EXERCISE AIM
Which of the lines below include "registers"? Each one should be copied out.
______
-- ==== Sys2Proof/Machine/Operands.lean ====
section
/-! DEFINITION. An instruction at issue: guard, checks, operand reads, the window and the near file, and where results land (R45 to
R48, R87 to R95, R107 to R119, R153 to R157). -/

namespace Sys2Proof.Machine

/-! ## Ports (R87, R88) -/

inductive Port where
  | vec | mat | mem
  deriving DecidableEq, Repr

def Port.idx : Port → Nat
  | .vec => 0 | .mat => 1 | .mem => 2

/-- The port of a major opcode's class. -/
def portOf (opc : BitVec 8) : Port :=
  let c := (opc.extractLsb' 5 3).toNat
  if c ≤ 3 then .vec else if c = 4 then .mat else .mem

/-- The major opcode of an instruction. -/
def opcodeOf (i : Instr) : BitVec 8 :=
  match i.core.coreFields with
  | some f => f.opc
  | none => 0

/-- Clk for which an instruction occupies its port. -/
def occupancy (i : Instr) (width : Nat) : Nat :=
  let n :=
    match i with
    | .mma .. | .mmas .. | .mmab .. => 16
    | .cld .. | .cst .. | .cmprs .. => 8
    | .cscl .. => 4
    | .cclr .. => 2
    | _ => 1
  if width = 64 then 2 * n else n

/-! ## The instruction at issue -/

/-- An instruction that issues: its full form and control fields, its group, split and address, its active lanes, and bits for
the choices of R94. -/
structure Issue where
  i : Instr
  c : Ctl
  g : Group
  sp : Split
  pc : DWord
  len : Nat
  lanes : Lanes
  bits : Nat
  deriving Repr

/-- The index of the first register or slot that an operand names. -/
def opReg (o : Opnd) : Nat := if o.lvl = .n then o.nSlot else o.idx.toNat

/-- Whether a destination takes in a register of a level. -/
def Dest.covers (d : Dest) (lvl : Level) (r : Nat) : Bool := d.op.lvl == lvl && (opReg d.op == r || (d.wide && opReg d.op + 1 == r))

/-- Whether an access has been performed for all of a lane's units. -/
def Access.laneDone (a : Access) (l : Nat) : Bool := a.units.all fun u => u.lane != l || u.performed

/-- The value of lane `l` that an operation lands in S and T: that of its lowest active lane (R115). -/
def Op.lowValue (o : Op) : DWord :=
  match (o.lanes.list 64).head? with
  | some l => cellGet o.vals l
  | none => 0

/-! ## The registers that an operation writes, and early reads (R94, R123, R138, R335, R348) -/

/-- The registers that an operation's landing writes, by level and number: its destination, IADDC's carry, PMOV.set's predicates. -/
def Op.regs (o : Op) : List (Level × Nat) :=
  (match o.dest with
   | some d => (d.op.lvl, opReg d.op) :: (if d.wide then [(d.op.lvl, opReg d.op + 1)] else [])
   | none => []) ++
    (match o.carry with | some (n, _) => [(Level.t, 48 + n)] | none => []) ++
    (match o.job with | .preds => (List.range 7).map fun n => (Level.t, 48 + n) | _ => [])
______
ANSWER TO THE PROBLEM
/-! ## The registers that an operation writes, and early reads (R94, R123, R138, R335, R348) -/
/-- The registers that an operation's landing writes, by level and number: its destination, IADDC's carry, PMOV.set's predicates. -/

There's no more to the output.